■ **STUDY MATERIAL**:
@[simp] theorem State.sendOut_agenda (l : List (Nat × Flit)) : (s.sendOut l).agenda = s.agenda := List.foldlRecOn l _ (motive := fun t => State.agenda t = s.agenda) rfl fun _ h _ _ => by simp [h]
@[simp] theorem State.sendOut_focus (l : List (Nat × Flit)) : (s.sendOut l).focus = s.focus := List.foldlRecOn l _ (motive := fun t => State.focus t = s.focus) rfl fun _ h _ _ => by simp [h]
@[simp] theorem State.sendOut_cur (l : List (Nat × Flit)) : (s.sendOut l).cur = s.cur := List.foldlRecOn l _ (motive := fun t => State.cur t = s.cur) rfl fun _ h _ _ => by simp [h]
@[simp] theorem State.sendOut_nodes (l : List (Nat × Flit)) : (s.sendOut l).nodes = s.nodes := List.foldlRecOn l _ (motive := fun t => State.nodes t = s.nodes) rfl fun _ h _ _ => by simp [h]
@[simp] theorem State.sendOut_cores (l : List (Nat × Flit)) : (s.sendOut l).cores = s.cores := List.foldlRecOn l _ (motive := fun t => State.cores t = s.cores) rfl fun _ h _ _ => by simp [h]
@[simp] theorem State.sendOut_mem (l : List (Nat × Flit)) : (s.sendOut l).mem = s.mem := List.foldlRecOn l _ (motive := fun t => State.mem t = s.mem) rfl fun _ h _ _ => by simp [h]
@[simp] theorem State.sendOut_poison (l : List (Nat × Flit)) : (s.sendOut l).poison = s.poison := List.foldlRecOn l _ (motive := fun t => State.poison t = s.poison) rfl fun _ h _ _ => by simp [h]
@[simp] theorem State.sendOut_awl (l : List (Nat × Flit)) : (s.sendOut l).awl = s.awl := List.foldlRecOn l _ (motive := fun t => State.awl t = s.awl) rfl fun _ h _ _ => by simp [h]
@[simp] theorem State.sendOut_dist (l : List (Nat × Flit)) : (s.sendOut l).dist = s.dist := List.foldlRecOn l _ (motive := fun t => State.dist t = s.dist) rfl fun _ h _ _ => by simp [h]
@[simp] theorem State.sendOut_bnd (l : List (Nat × Flit)) : (s.sendOut l).bnd = s.bnd := List.foldlRecOn l _ (motive := fun t => State.bnd t = s.bnd) rfl fun _ h _ _ => by simp [h]
@[simp] theorem State.sendOut_late (l : List (Nat × Flit)) : (s.sendOut l).late = s.late := List.foldlRecOn l _ (motive := fun t => State.late t = s.late) rfl fun _ h _ _ => by simp [h]
@[simp] theorem State.sendOut_free (l : List (Nat × Flit)) : (s.sendOut l).free = s.free := List.foldlRecOn l _ (motive := fun t => State.free t = s.free) rfl fun _ h _ _ => by simp [h]

@[simp] theorem State.settlePool_agenda : s.settlePool.agenda = s.agenda := rfl
@[simp] theorem State.settlePool_focus : s.settlePool.focus = s.focus := rfl
@[simp] theorem State.settlePool_cur : s.settlePool.cur = s.cur := rfl
@[simp] theorem State.settlePool_nodes : s.settlePool.nodes = s.nodes := rfl
@[simp] theorem State.settlePool_cores : s.settlePool.cores = s.cores := rfl
@[simp] theorem State.settlePool_mem : s.settlePool.mem = s.mem := rfl
@[simp] theorem State.settlePool_poison : s.settlePool.poison = s.poison := rfl
@[simp] theorem State.settlePool_awl : s.settlePool.awl = s.awl := rfl
@[simp] theorem State.settlePool_link : s.settlePool.link = s.link := rfl
@[simp] theorem State.settlePool_svc : s.settlePool.svc = s.svc := rfl
@[simp] theorem State.settlePool_bnd : s.settlePool.bnd = s.bnd := rfl
@[simp] theorem State.settlePool_late : s.settlePool.late = s.late := rfl
@[simp] theorem State.settlePool_free : s.settlePool.free = s.free := rfl

@[simp] theorem State.acquire_agenda : s.acquire.agenda = s.agenda := rfl
@[simp] theorem State.acquire_focus : s.acquire.focus = s.focus := rfl
@[simp] theorem State.acquire_cur : s.acquire.cur = { s.cur with run := { s.cur.run with ahead := [] } } := rfl
@[simp] theorem State.acquire_nodes : s.acquire.nodes = s.nodes := rfl
@[simp] theorem State.acquire_cores : s.acquire.cores = s.cores := rfl
@[simp] theorem State.acquire_mem : s.acquire.mem = s.mem := rfl
@[simp] theorem State.acquire_poison : s.acquire.poison = s.poison := rfl
@[simp] theorem State.acquire_awl : s.acquire.awl = s.awl := rfl
@[simp] theorem State.acquire_dist : s.acquire.dist = s.dist := rfl
@[simp] theorem State.acquire_link : s.acquire.link = s.link := rfl
@[simp] theorem State.acquire_svc : s.acquire.svc = s.svc := rfl
@[simp] theorem State.acquire_bnd : s.acquire.bnd = s.bnd := rfl
@[simp] theorem State.acquire_late : s.acquire.late = s.late := rfl
@[simp] theorem State.acquire_free : s.acquire.free = s.free := rfl

@[simp] theorem State.forget_agenda (l : List Place) : (s.forget l).agenda = s.agenda := rfl
@[simp] theorem State.forget_focus (l : List Place) : (s.forget l).focus = s.focus := rfl
@[simp] theorem State.forget_cur (l : List Place) : (s.forget l).cur = { s.cur with run := { s.cur.run with ahead := s.cur.run.ahead.filter fun e => disjointPlaces e.places l } } := rfl
@[simp] theorem State.forget_nodes (l : List Place) : (s.forget l).nodes = s.nodes := rfl
@[simp] theorem State.forget_cores (l : List Place) : (s.forget l).cores = s.cores := rfl
@[simp] theorem State.forget_mem (l : List Place) : (s.forget l).mem = s.mem := rfl
@[simp] theorem State.forget_poison (l : List Place) : (s.forget l).poison = s.poison := rfl
@[simp] theorem State.forget_awl (l : List Place) : (s.forget l).awl = s.awl := rfl
@[simp] theorem State.forget_dist (l : List Place) : (s.forget l).dist = s.dist := rfl
@[simp] theorem State.forget_link (l : List Place) : (s.forget l).link = s.link := rfl
@[simp] theorem State.forget_svc (l : List Place) : (s.forget l).svc = s.svc := rfl
@[simp] theorem State.forget_bnd (l : List Place) : (s.forget l).bnd = s.bnd := rfl
@[simp] theorem State.forget_late (l : List Place) : (s.forget l).late = s.late := rfl
@[simp] theorem State.forget_free (l : List Place) : (s.forget l).free = s.free := rfl

@[simp] theorem State.tagged_desc (n : Node) : (s.tagged n).desc = n.desc := rfl
@[simp] theorem State.tagged_regs (n : Node) : (s.tagged n).regs = n.regs := rfl
@[simp] theorem State.tagged_ctl (n : Node) : (s.tagged n).ctl = n.ctl := rfl
@[simp] theorem State.tagged_eng (n : Node) : (s.tagged n).eng = n.eng := rfl

@[simp] theorem State.setNode_agenda (n : Node) : (s.setNode n).agenda = s.agenda := by unfold State.setNode; split <;> [rfl; (split <;> rfl)]
@[simp] theorem State.setNode_focus (n : Node) : (s.setNode n).focus = s.focus := by unfold State.setNode; split <;> [rfl; (split <;> rfl)]
@[simp] theorem State.setNode_cores (n : Node) : (s.setNode n).cores = s.cores := by unfold State.setNode; split <;> [rfl; (split <;> rfl)]
@[simp] theorem State.setNode_mem (n : Node) : (s.setNode n).mem = s.mem := by unfold State.setNode; split <;> [rfl; (split <;> rfl)]
@[simp] theorem State.setNode_poison (n : Node) : (s.setNode n).poison = s.poison := by unfold State.setNode; split <;> [rfl; (split <;> rfl)]
@[simp] theorem State.setNode_awl (n : Node) : (s.setNode n).awl = s.awl := by unfold State.setNode; split <;> [rfl; (split <;> rfl)]
@[simp] theorem State.setNode_dist (n : Node) : (s.setNode n).dist = s.dist := by unfold State.setNode; split <;> [rfl; (split <;> rfl)]
@[simp] theorem State.setNode_link (n : Node) : (s.setNode n).link = s.link := by unfold State.setNode; split <;> [rfl; (split <;> rfl)]
@[simp] theorem State.setNode_svc (n : Node) : (s.setNode n).svc = s.svc := by unfold State.setNode; split <;> [rfl; (split <;> rfl)]
@[simp] theorem State.setNode_bnd (n : Node) : (s.setNode n).bnd = s.bnd := by unfold State.setNode; split <;> [rfl; (split <;> rfl)]
@[simp] theorem State.setNode_late (n : Node) : (s.setNode n).late = s.late := by unfold State.setNode; split <;> [rfl; (split <;> rfl)]
@[simp] theorem State.setNode_free (n : Node) : (s.setNode n).free = s.free := by unfold State.setNode; split <;> [rfl; (split <;> rfl)]
@[simp] theorem State.pushS_agenda (k : Nat) (d : BitVec 5) (v : Word) : (s.pushS k d v).agenda = s.agenda := by unfold State.pushS; split <;> rfl
@[simp] theorem State.pushS_focus (k : Nat) (d : BitVec 5) (v : Word) : (s.pushS k d v).focus = s.focus := by unfold State.pushS; split <;> rfl
@[simp] theorem State.pushS_nodes (k : Nat) (d : BitVec 5) (v : Word) : (s.pushS k d v).nodes = s.nodes := by unfold State.pushS; split <;> rfl
@[simp] theorem State.pushS_cores (k : Nat) (d : BitVec 5) (v : Word) : (s.pushS k d v).cores = s.cores := by unfold State.pushS; split <;> rfl
@[simp] theorem State.pushS_mem (k : Nat) (d : BitVec 5) (v : Word) : (s.pushS k d v).mem = s.mem := by unfold State.pushS; split <;> rfl
@[simp] theorem State.pushS_poison (k : Nat) (d : BitVec 5) (v : Word) : (s.pushS k d v).poison = s.poison := by unfold State.pushS; split <;> rfl
@[simp] theorem State.pushS_awl (k : Nat) (d : BitVec 5) (v : Word) : (s.pushS k d v).awl = s.awl := by unfold State.pushS; split <;> rfl
@[simp] theorem State.pushS_dist (k : Nat) (d : BitVec 5) (v : Word) : (s.pushS k d v).dist = s.dist := by unfold State.pushS; split <;> rfl
@[simp] theorem State.pushS_link (k : Nat) (d : BitVec 5) (v : Word) : (s.pushS k d v).link = s.link := by unfold State.pushS; split <;> rfl
@[simp] theorem State.pushS_svc (k : Nat) (d : BitVec 5) (v : Word) : (s.pushS k d v).svc = s.svc := by unfold State.pushS; split <;> rfl
@[simp] theorem State.pushS_bnd (k : Nat) (d : BitVec 5) (v : Word) : (s.pushS k d v).bnd = s.bnd := by unfold State.pushS; split <;> rfl
@[simp] theorem State.pushS_late (k : Nat) (d : BitVec 5) (v : Word) : (s.pushS k d v).late = s.late := by unfold State.pushS; split <;> rfl
@[simp] theorem State.pushS_free (k : Nat) (d : BitVec 5) (v : Word) : (s.pushS k d v).free = s.free := by unfold State.pushS; split <;> rfl
@[simp] theorem State.pushP_agenda (k : Nat) (d : BitVec 3) (v : Bool) : (s.pushP k d v).agenda = s.agenda := by unfold State.pushP; split <;> rfl
@[simp] theorem State.pushP_focus (k : Nat) (d : BitVec 3) (v : Bool) : (s.pushP k d v).focus = s.focus := by unfold State.pushP; split <;> rfl
@[simp] theorem State.pushP_nodes (k : Nat) (d : BitVec 3) (v : Bool) : (s.pushP k d v).nodes = s.nodes := by unfold State.pushP; split <;> rfl
@[simp] theorem State.pushP_cores (k : Nat) (d : BitVec 3) (v : Bool) : (s.pushP k d v).cores = s.cores := by unfold State.pushP; split <;> rfl
@[simp] theorem State.pushP_mem (k : Nat) (d : BitVec 3) (v : Bool) : (s.pushP k d v).mem = s.mem := by unfold State.pushP; split <;> rfl
@[simp] theorem State.pushP_poison (k : Nat) (d : BitVec 3) (v : Bool) : (s.pushP k d v).poison = s.poison := by unfold State.pushP; split <;> rfl
@[simp] theorem State.pushP_awl (k : Nat) (d : BitVec 3) (v : Bool) : (s.pushP k d v).awl = s.awl := by unfold State.pushP; split <;> rfl
@[simp] theorem State.pushP_dist (k : Nat) (d : BitVec 3) (v : Bool) : (s.pushP k d v).dist = s.dist := by unfold State.pushP; split <;> rfl
@[simp] theorem State.pushP_link (k : Nat) (d : BitVec 3) (v : Bool) : (s.pushP k d v).link = s.link := by unfold State.pushP; split <;> rfl
@[simp] theorem State.pushP_svc (k : Nat) (d : BitVec 3) (v : Bool) : (s.pushP k d v).svc = s.svc := by unfold State.pushP; split <;> rfl
@[simp] theorem State.pushP_bnd (k : Nat) (d : BitVec 3) (v : Bool) : (s.pushP k d v).bnd = s.bnd := by unfold State.pushP; split <;> rfl
@[simp] theorem State.pushP_late (k : Nat) (d : BitVec 3) (v : Bool) : (s.pushP k d v).late = s.late := by unfold State.pushP; split <;> rfl
@[simp] theorem State.pushP_free (k : Nat) (d : BitVec 3) (v : Bool) : (s.pushP k d v).free = s.free := by unfold State.pushP; split <;> rfl

@[simp] theorem Node.push_desc (n : Node) (k : Nat) (e : Effect) : (n.push k e).desc = n.desc := rfl
@[simp] theorem Node.push_run (n : Node) (k : Nat) (e : Effect) : (n.push k e).run = n.run := rfl
@[simp] theorem Node.push_regs (n : Node) (k : Nat) (e : Effect) : (n.push k e).regs = n.regs := rfl
@[simp] theorem Node.push_eng (n : Node) (k : Nat) (e : Effect) : (n.push k e).eng = n.eng := rfl
@[simp] theorem Node.push_flight (n : Node) (k : Nat) (e : Effect) : (n.push k e).ctl.flight = n.ctl.flight ++ [{ dist := k, eff := e }] := rfl

end Sys2Proof.Machine
end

■ **YOUR TASK**:
Working from the material above, restate word for word the lines between the line with "s.awl := by unfold State.pushP; split <;> rfl" and the line with "s.free := by unfold State.pushP; split <;> rfl", both included, and only those.

■ **ANSWER AREA**:
@[simp] theorem State.pushP_awl (k : Nat) (d : BitVec 3) (v : Bool) : (s.pushP k d v).awl = s.awl := by unfold State.pushP; split <;> rfl
@[simp] theorem State.pushP_dist (k : Nat) (d : BitVec 3) (v : Bool) : (s.pushP k d v).dist = s.dist := by unfold State.pushP; split <;> rfl
@[simp] theorem State.pushP_link (k : Nat) (d : BitVec 3) (v : Bool) : (s.pushP k d v).link = s.link := by unfold State.pushP; split <;> rfl
@[simp] theorem State.pushP_svc (k : Nat) (d : BitVec 3) (v : Bool) : (s.pushP k d v).svc = s.svc := by unfold State.pushP; split <;> rfl
@[simp] theorem State.pushP_bnd (k : Nat) (d : BitVec 3) (v : Bool) : (s.pushP k d v).bnd = s.bnd := by unfold State.pushP; split <;> rfl
@[simp] theorem State.pushP_late (k : Nat) (d : BitVec 3) (v : Bool) : (s.pushP k d v).late = s.late := by unfold State.pushP; split <;> rfl
@[simp] theorem State.pushP_free (k : Nat) (d : BitVec 3) (v : Bool) : (s.pushP k d v).free = s.free := by unfold State.pushP; split <;> rfl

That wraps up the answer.